To illustrate this, assume CAB Transport indeed failed to make the required “investigations and inquiries” with respect to Boecken’s motor vehicle record and driver’s safety performance history, in violation of 49 C.F.R. § 391.23. Further assume for argument’s sake that this action, viewed objectively from CAB Transport’s standpoint at the time, “involved an extreme degree of risk,” satisfying the objective element of gross negligence. TEX. CIV. PRAC. & REM. CODE § 41.011. That alone is still insufficient to satisfy the subjective element of gross negligence. Plaintiff points to no facts in the record suggesting that CAB Transport had actual, subjective awareness of any risk this violation posed; there is no evidence that Boecken’s work or safety performance history was problematic, much less that CAB Transport knew about it but hired him with conscious indifference to the risk posed.
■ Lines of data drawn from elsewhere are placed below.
-- ==== Sys2Proof/Laws/Engine.lean ====
section
/-! SUPPORT. What the engine and one rising edge can do, each said once, and that the run of a command never stops. -/

namespace Sys2Proof.Machine

/-- Every command completes, with the result of `F` (30_encoding.md R86, R87). -/
theorem exec_eq (i : Instr) (s : State) :
    exec i s = .next (complete (commandResult s.cfg i s.xl s.yl) s) := by
  cases i <;> rfl

/-- Everything the engine can do at an edge, where it does not stop. -/
theorem engineEdge_cases {s t : State} (h : engineEdge s = .next t) :
    (s.busy = false ∧ t = s) ∨
    (s.busy = true ∧ ∃ n, s.cnt = n + 2 ∧ t = { s with cnt := n + 1 }) ∨
    (s.busy = true ∧ s.cnt = 1 ∧ ∃ i : Instr, s.opl = i.opcode ∧
      t = complete (commandResult s.cfg i s.xl s.yl) { s with cnt := 0 }) := by
  simp only [engineEdge] at h
  split at h
  · rename_i hb
    refine .inr ?_
    split at h
    · cases h
    · rename_i hc
      refine .inr ⟨hb, hc, ?_⟩
      split at h
      · rename_i i hd
        rw [exec_eq] at h
        exact ⟨i, opcode_of_decodeOp hd, (Host.Outcome.next.inj h).symm⟩
      · cases h
    · rename_i n hc
      exact .inl ⟨hb, n, hc, (Host.Outcome.next.inj h).symm⟩
  · rename_i hb
    exact .inl ⟨by simpa using hb, (Host.Outcome.next.inj h).symm⟩

/-- Everything a step can do, where it answers a next state. -/
theorem step_cases {s t : State} (h : step s = .next t) :
    s.cfg.wf = true ∧
      (((nextEdge s).rst = true ∧ t = resetEdge (nextEdge s).access (takeEdge s)) ∨
       ((nextEdge s).rst = false ∧ ∃ u, engineEdge (takeEdge s) = .next u ∧ t = hostPart (nextEdge s).access u)) := by
  simp only [step, clockEdge] at h
  split at h
  · rename_i hw
    refine ⟨hw, ?_⟩
    split at h
    · rename_i hr
      exact .inl ⟨hr, (Host.Outcome.next.inj h).symm⟩
    · rename_i hr
      refine .inr ⟨by simpa using hr, ?_⟩
      split at h
      · rename_i u hu
        exact ⟨u, hu, (Host.Outcome.next.inj h).symm⟩
      · cases h
      · cases h
  · cases h

/-- An edge without reset, where the engine's part answers `u`. -/
theorem step_of_engine {s u : State} (hw : s.cfg.wf = true) (hr : (nextEdge s).rst = false)
    (hu : engineEdge (takeEdge s) = .next u) : step s = .next (hostPart (nextEdge s).access u) := by
  simp [step, clockEdge, hw, hr, hu]

/-- An edge with reset. -/
theorem step_of_reset {s : State} (hw : s.cfg.wf = true) (hr : (nextEdge s).rst = true) :
    step s = .next (resetEdge (nextEdge s).access (takeEdge s)) := by
  simp [step, clockEdge, hw, hr]

theorem engineEdge_idle {s : State} (hb : s.busy = false) : engineEdge s = .next s := by
  simp [engineEdge, hb]

theorem engineEdge_count {s : State} {n : Nat} (hb : s.busy = true) (hc : s.cnt = n + 2) :
    engineEdge s = .next { s with cnt := n + 1 } := by
  simp [engineEdge, hb, hc]

theorem engineEdge_run {s : State} {i : Instr} (hb : s.busy = true) (hc : s.cnt = 1) (ho : s.opl = i.opcode) :
    engineEdge s = .next (complete (commandResult s.cfg i s.xl s.yl) { s with cnt := 0 }) := by
  simp [engineEdge, hb, hc, ho, exec_eq]

end Sys2Proof.Machine
end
The same goes for other FMCSR violations Plaintiff alleges CAB Transport committed. Even if CAB Transport failed to conduct yearly driving record checks, to ensure Boecken’s medical certification was on file, to conduct required controlled substance testing, or to maintain a proper driver qualification file—and even if these actions all involved an objectively extreme degree of risk—Plaintiff fails to point to any facts showing CAB Transport was subjectively aware of such a risk. There is no evidence that CAB Transport actually, subjectively knew that Boecken had any problems in his driving record, with controlled substances, or with his medical certification. Indeed, there is no evidence that Boecken had any such issues in the first place for CAB Transport to be aware of. “[A]ctual, subjective awareness of the risk involved” is required to satisfy the subjective element of gross negligence under Texas law. TEX. CIV. PRAC. & REM. CODE § 41.011. Plaintiff fails to raise any genuine fact issue on such actual, subjective knowledge by CAB Transport. Therefore, Defendants are entitled to judgment as a matter of law on Plaintiff’s claim of gross negligence against CAB Transport. See Rutherford, 2015 WL 12571379, at *5 (granting summary judgment to employer on gross negligence claim where “even if an extreme risk had been shown, Plaintiffs have presented no evidence, direct or circumstantial, that [the employer] subjectively knew about the risk but did not care when it hired [the driver].”).
For the reasons stated herein, Defendants’ Motion for Summary Judgment (ECF No. 53) is GRANTED IN PART and DENIED IN PART. Plaintiff’s claims against Defendant CAB Transport for negligent maintenance and inspection, negligent hiring, and gross negligence are dismissed with prejudice. All other claims against Defendants survive.
It is so ORDERED.
 In addition to other citations to record evidence, Plaintiff cites to the expert testimony of Kerry Nelson, who opined that Boecken’s actions show he consciously disregarded the safety of the public. Pl.’s Resp. 5. The Court has already granted Defendants’ motion to limit Nelson’s testimony as to Boecken’s actions and omissions and opinions on gross negligence that are framed as legal conclusions. ECF No. 73 at 16-20. Accordingly, the Court did not rely on this evidence in determining the present summary judgment motion.